**Activity:**
Match the string "modifyEp" against each line below, and copy every line that matches.

**Data to process:**
───
-- ==== Sys2Proof/Machine/Ops.lean ====
section
/-! DEFINITION. The named operations over client memory, the register space, the FIFO windows, the endpoint array and the
ports, and the two ends of an operation: an error result (spec 60 R300 to R305) and the interrupt entry (60 R311). -/

namespace Sys2Proof.Machine

/-! ## Outcomes -/

/-- An operation that may stop and otherwise gives a value. -/
abbrev M (α : Type) := Host.Outcome α Fault Refusal

/-- Do one operation, then the next. -/
def andThen {α β : Type} (x : M α) (f : α → M β) : M β :=
  match x with
  | .next a => f a
  | .fault e => .fault e
  | .refused e => .refused e

/-- The clock precondition of an operation that touches a register (40 R130). -/
def clocked {α : Type} (s : State) (k : M α) : M α := if s.clockOn then k else .refused .clockOff

/-! ## Client buffer memory (20_memory R61) -/

/-- What an address that is not listed reads as (DESIGN CHOICE, log 13). -/
def unlistedByte : Byte := 0

/-- The byte at an address. -/
def Memory.read : Memory → Nat → Byte
  | [], _ => unlistedByte
  | (k, v) :: m, a => if k = a then v else Memory.read m a

/-- The memory with one byte stored, in canonical form. -/
def Memory.write : Memory → Nat → Byte → Memory
  | [], a, b => if b = unlistedByte then [] else [(a, b)]
  | (k, v) :: m, a, b =>
    if a < k then (if b = unlistedByte then (k, v) :: m else (a, b) :: (k, v) :: m)
    else if a = k then (if b = unlistedByte then m else (a, b) :: m)
    else (k, v) :: Memory.write m a b

/-- Every listed address is at least `lo`, addresses rise, no listed byte is what an unlisted address reads as. -/
def Memory.wfFrom (lo : Nat) : Memory → Bool
  | [] => true
  | (k, v) :: m => decide (lo ≤ k) && v != unlistedByte && Memory.wfFrom (k + 1) m

/-- The canonical form of a memory. -/
def Memory.wf (m : Memory) : Bool := Memory.wfFrom 0 m

/-- `Buf[a]` for consecutive addresses. -/
def Memory.bytes (m : Memory) (a n : Nat) : List Byte := (List.range n).map fun k => m.read (a + k)

/-- `Buf[a] <- b`. -/
def storeByte (a : Nat) (b : Byte) (s : State) : State := { s with mem := s.mem.write a b }

/-- `Buf[a] <- unspecified`: a free byte (45 R271, log 10). -/
def storeFree (a : Nat) (s : State) : State :=
  { s with mem := s.mem.write a (Config.freeByte s.freeCtr), freeCtr := s.freeCtr + 1 }

/-- Writes the Client makes to its own memory. -/
def clientWrites (ws : List (BitVec 32 × Byte)) (s : State) : State :=
  { s with mem := ws.foldl (fun m w => m.write w.1.toNat w.2) s.mem }

/-! ## The endpoint array (10_state R23) -/

/-- `ep[i]`. -/
def State.epAt (s : State) (i : Nat) : Endpoint := s.ep.getD i Endpoint.reset

/-- A change of `ep[i]`. -/
def modifyEp (i : Nat) (f : Endpoint → Endpoint) (s : State) : State := { s with ep := s.ep.modify i f }

/-- `ep[i].sub <- x`. -/
def setSub (i : Nat) (x : Sub) (s : State) : State := modifyEp i (fun e => { e with sub := x }) s

/-- `ep[i].pending_size <- n`. -/
def setPending (i : Nat) (n : BitVec 16) (s : State) : State := modifyEp i (fun e => { e with pendingSize := n }) s

/-- `ep[i].req_dir <- d`. -/
def setDir (i : Nat) (d : Dir) (s : State) : State := modifyEp i (fun e => { e with reqDir := d }) s

/-- `ep[i].in_buf <- Some b`. -/
def setInBuf (i : Nat) (b : Buf) (s : State) : State := modifyEp i (fun e => { e with inBuf := some b }) s

/-- `ep[i].out_buf <- Some b`. -/
def setOutBuf (i : Nat) (b : Buf) (s : State) : State := modifyEp i (fun e => { e with outBuf := some b }) s

/-! ## Fields of the Register Interface (10_state R41 to R44) -/

/-- A field of an IN endpoint as a number. -/
def InRegs.look (r : InRegs) : InField → Nat
  | .act => r.act.toNat
  | .eptyp => r.eptyp.toNat
  | .stall => r.stall.toNat
  | .dpid => r.dpid.toNat
  | .ena => r.ena.toNat
  | .nak => r.nak.toNat
  | .mps => r.mps
  | .txfnum => r.txfnum
  | .xfrsiz => r.xfrsiz
  | .pktcnt => r.pktcnt

/-- A write of a field of an IN endpoint; a one-bit field takes whether the number is odd, `.eptyp` two bits. -/
def InRegs.put (f : InField) (v : Nat) (r : InRegs) : InRegs :=
  match f with
  | .act => { r with act := v % 2 == 1 }
  | .eptyp => { r with eptyp := BitVec.ofNat 2 v }
  | .stall => { r with stall := v % 2 == 1 }
  | .dpid => { r with dpid := v % 2 == 1 }
  | .ena => { r with ena := v % 2 == 1 }
  | .nak => { r with nak := v % 2 == 1 }
  | .mps => { r with mps := v }
  | .txfnum => { r with txfnum := v }
  | .xfrsiz => { r with xfrsiz := v }
  | .pktcnt => { r with pktcnt := v }

/-- A field of an OUT endpoint as a number. -/
def OutRegs.look (r : OutRegs) : OutField → Nat
  | .act => r.act.toNat
  | .eptyp => r.eptyp.toNat
  | .stall => r.stall.toNat
  | .dpid => r.dpid.toNat
  | .ena => r.ena.toNat
  | .nak => r.nak.toNat
  | .mps => r.mps
  | .xfrsiz => r.xfrsiz
  | .pktcnt => r.pktcnt
  | .stupcnt => r.stupcnt

/-- A write of a field of an OUT endpoint. -/
def OutRegs.put (f : OutField) (v : Nat) (r : OutRegs) : OutRegs :=
  match f with
  | .act => { r with act := v % 2 == 1 }
  | .eptyp => { r with eptyp := BitVec.ofNat 2 v }
  | .stall => { r with stall := v % 2 == 1 }
  | .dpid => { r with dpid := v % 2 == 1 }
  | .ena => { r with ena := v % 2 == 1 }
  | .nak => { r with nak := v % 2 == 1 }
  | .mps => { r with mps := v }
  | .xfrsiz => { r with xfrsiz := v }
  | .pktcnt => { r with pktcnt := v }
  | .stupcnt => { r with stupcnt := v }

/-- Writing `.ctl <- 0`: every control field of the endpoint 0 (10_state R43, last row). -/
def InRegs.clearCtl (r : InRegs) : InRegs :=
  { r with act := false, eptyp := 0, stall := false, dpid := false, ena := false, nak := false, mps := 0, txfnum := 0 }

/-- Writing `.ctl <- 0` of an OUT endpoint (10_state R43, last row). -/
def OutRegs.clearCtl (r : OutRegs) : OutRegs :=
  { r with act := false, eptyp := 0, stall := false, dpid := false, ena := false, nak := false, mps := 0 }

/-- The registers of IN endpoint i. -/
def RegIf.iepAt (r : RegIf) (i : Nat) : InRegs := r.iep.getD i InRegs.zero

/-- The registers of OUT endpoint i. -/
def RegIf.oepAt (r : RegIf) (i : Nat) : OutRegs := r.oep.getD i OutRegs.zero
───
**Finished exercise:**
def modifyEp (i : Nat) (f : Endpoint → Endpoint) (s : State) : State := { s with ep := s.ep.modify i f }
def setSub (i : Nat) (x : Sub) (s : State) : State := modifyEp i (fun e => { e with sub := x }) s
def setPending (i : Nat) (n : BitVec 16) (s : State) : State := modifyEp i (fun e => { e with pendingSize := n }) s
def setDir (i : Nat) (d : Dir) (s : State) : State := modifyEp i (fun e => { e with reqDir := d }) s
def setInBuf (i : Nat) (b : Buf) (s : State) : State := modifyEp i (fun e => { e with inBuf := some b }) s
def setOutBuf (i : Nat) (b : Buf) (s : State) : State := modifyEp i (fun e => { e with outBuf := some b }) s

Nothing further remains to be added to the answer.